• _Aim of the task_
Using the entries that follow, report how many lines contain the word "StreamId". Only the number is wanted.

(Stored items)

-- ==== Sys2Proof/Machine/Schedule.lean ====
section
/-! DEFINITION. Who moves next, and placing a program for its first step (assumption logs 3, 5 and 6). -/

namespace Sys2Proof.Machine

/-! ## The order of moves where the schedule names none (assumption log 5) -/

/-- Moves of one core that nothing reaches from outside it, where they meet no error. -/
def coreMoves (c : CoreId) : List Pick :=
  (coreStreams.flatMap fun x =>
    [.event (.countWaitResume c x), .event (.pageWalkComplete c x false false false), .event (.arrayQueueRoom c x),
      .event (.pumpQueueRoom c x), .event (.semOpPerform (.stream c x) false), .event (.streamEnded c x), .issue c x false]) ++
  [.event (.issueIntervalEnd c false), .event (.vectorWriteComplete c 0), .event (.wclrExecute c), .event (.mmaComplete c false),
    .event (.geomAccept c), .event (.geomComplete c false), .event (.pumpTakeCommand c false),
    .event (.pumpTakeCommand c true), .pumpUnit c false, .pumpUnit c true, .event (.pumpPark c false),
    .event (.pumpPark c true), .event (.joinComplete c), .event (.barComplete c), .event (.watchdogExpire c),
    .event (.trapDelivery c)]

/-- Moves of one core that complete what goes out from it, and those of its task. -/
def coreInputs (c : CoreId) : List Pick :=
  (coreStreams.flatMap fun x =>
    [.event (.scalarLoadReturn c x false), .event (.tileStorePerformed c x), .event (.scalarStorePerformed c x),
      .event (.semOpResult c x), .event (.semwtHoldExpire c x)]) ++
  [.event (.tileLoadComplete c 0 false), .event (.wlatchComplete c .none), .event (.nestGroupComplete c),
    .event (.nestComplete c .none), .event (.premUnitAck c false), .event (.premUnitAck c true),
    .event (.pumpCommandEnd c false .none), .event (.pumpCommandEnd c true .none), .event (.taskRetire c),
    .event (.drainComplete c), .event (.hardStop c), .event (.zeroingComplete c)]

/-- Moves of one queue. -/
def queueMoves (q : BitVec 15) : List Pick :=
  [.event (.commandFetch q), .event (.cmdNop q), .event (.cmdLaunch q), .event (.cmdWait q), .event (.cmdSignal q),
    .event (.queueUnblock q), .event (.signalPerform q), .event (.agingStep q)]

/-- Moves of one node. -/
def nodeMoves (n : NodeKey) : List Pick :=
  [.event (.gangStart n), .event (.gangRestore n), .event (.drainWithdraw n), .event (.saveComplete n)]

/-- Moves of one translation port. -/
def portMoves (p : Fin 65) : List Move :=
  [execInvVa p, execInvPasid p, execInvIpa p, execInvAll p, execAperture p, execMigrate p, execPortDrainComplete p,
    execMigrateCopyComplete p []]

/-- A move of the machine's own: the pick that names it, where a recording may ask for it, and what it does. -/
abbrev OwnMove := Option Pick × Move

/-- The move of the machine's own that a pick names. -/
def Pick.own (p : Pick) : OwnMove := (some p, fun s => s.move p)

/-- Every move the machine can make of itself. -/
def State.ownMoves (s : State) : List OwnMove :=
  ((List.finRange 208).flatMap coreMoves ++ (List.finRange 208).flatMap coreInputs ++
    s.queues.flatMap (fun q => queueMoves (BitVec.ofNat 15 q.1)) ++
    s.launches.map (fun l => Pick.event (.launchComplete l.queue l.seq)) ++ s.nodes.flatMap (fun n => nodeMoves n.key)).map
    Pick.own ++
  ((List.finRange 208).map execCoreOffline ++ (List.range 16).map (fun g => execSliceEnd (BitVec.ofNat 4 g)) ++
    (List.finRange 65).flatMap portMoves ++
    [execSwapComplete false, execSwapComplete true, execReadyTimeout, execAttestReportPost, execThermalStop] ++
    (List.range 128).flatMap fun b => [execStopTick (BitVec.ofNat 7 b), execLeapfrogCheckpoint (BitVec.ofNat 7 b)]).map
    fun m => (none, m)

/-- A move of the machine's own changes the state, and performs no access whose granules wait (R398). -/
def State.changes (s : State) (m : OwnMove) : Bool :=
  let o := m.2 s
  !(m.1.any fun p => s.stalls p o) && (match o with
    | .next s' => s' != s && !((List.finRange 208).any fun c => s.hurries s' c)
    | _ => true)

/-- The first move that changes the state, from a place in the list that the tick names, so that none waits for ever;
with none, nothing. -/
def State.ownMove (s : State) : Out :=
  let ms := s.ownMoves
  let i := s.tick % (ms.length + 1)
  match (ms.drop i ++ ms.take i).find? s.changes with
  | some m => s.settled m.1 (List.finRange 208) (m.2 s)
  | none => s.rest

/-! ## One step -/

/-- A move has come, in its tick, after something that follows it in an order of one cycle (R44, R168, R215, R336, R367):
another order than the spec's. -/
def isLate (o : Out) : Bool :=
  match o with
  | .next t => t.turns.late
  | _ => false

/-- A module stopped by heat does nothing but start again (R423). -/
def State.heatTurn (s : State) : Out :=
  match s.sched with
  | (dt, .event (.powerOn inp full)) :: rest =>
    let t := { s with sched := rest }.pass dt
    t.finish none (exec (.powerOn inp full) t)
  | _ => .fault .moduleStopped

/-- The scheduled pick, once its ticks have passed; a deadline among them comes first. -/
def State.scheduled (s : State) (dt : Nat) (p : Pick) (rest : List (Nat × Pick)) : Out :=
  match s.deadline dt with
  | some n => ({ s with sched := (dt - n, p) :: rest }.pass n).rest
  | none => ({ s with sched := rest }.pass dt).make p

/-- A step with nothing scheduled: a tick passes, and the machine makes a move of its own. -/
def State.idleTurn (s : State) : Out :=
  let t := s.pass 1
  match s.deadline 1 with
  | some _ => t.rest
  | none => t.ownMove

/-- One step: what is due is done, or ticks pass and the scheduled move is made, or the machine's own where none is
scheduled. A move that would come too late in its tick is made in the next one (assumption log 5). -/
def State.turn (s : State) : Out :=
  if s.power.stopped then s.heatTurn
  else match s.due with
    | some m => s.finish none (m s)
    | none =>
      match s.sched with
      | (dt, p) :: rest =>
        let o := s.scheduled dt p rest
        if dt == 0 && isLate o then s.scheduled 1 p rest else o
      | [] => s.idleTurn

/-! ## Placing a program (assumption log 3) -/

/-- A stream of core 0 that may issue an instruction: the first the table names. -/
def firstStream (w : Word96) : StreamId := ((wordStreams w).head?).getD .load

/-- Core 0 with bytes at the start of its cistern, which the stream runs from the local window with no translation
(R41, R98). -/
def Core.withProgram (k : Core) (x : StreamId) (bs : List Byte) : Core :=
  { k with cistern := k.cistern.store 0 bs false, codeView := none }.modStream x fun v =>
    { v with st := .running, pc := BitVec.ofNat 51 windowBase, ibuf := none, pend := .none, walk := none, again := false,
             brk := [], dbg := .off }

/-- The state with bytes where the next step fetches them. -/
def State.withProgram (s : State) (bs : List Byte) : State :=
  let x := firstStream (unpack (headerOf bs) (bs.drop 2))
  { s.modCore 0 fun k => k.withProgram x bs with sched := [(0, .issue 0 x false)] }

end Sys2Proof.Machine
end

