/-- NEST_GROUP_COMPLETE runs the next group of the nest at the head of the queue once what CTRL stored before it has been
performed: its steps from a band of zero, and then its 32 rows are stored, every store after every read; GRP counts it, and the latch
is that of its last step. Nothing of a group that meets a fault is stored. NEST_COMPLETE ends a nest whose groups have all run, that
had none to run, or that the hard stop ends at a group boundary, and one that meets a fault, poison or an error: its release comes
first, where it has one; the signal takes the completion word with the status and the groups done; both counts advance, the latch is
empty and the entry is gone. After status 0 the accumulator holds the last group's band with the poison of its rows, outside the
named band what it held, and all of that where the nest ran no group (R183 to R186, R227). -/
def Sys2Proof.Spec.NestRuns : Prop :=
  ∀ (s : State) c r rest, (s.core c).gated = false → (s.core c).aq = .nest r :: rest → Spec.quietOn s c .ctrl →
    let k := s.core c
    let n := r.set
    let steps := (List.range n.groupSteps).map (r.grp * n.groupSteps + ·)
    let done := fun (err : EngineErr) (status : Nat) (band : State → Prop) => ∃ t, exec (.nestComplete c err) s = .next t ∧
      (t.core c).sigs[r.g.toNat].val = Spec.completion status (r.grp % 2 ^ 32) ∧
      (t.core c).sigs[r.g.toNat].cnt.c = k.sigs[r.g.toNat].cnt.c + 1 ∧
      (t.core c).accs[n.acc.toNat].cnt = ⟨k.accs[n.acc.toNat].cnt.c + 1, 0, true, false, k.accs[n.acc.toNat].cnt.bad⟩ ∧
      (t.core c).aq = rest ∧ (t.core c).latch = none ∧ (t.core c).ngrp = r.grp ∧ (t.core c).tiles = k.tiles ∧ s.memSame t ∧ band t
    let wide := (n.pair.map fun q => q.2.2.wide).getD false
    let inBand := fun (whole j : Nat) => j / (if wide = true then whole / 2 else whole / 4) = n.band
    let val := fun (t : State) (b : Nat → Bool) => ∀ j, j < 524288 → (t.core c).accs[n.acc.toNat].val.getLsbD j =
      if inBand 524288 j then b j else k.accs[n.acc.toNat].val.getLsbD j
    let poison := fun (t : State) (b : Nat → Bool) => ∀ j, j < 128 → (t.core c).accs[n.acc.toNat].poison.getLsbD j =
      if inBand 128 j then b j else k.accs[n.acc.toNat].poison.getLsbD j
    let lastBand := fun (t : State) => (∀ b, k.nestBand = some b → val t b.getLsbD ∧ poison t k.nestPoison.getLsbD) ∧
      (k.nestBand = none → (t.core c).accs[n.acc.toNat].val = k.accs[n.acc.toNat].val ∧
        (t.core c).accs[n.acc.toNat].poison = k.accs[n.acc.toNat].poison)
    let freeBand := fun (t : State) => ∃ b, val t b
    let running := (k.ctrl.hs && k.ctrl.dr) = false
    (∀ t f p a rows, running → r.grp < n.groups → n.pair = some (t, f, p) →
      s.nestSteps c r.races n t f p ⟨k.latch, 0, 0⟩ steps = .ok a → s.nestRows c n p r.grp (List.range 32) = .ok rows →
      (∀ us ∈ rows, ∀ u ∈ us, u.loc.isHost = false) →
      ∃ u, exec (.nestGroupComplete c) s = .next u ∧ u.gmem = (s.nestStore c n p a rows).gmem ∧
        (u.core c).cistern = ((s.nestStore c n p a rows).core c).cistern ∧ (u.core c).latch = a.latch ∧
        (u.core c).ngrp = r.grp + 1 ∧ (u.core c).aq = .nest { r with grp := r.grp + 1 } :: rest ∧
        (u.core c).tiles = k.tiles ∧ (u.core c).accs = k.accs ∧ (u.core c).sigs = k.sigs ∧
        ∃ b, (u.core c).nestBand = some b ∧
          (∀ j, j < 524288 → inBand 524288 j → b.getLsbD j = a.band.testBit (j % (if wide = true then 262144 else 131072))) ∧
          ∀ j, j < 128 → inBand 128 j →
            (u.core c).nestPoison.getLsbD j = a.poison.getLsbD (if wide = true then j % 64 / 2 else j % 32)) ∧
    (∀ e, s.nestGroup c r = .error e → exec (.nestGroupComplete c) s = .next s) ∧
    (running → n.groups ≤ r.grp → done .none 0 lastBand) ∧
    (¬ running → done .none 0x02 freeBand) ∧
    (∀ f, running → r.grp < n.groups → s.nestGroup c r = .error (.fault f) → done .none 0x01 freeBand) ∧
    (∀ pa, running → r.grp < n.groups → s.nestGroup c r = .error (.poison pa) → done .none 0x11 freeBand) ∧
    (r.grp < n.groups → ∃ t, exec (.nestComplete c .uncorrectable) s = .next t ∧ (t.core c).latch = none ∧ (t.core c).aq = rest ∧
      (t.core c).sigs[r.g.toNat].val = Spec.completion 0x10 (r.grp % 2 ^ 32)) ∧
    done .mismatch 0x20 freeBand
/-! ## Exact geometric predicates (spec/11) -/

• _Written solution_
2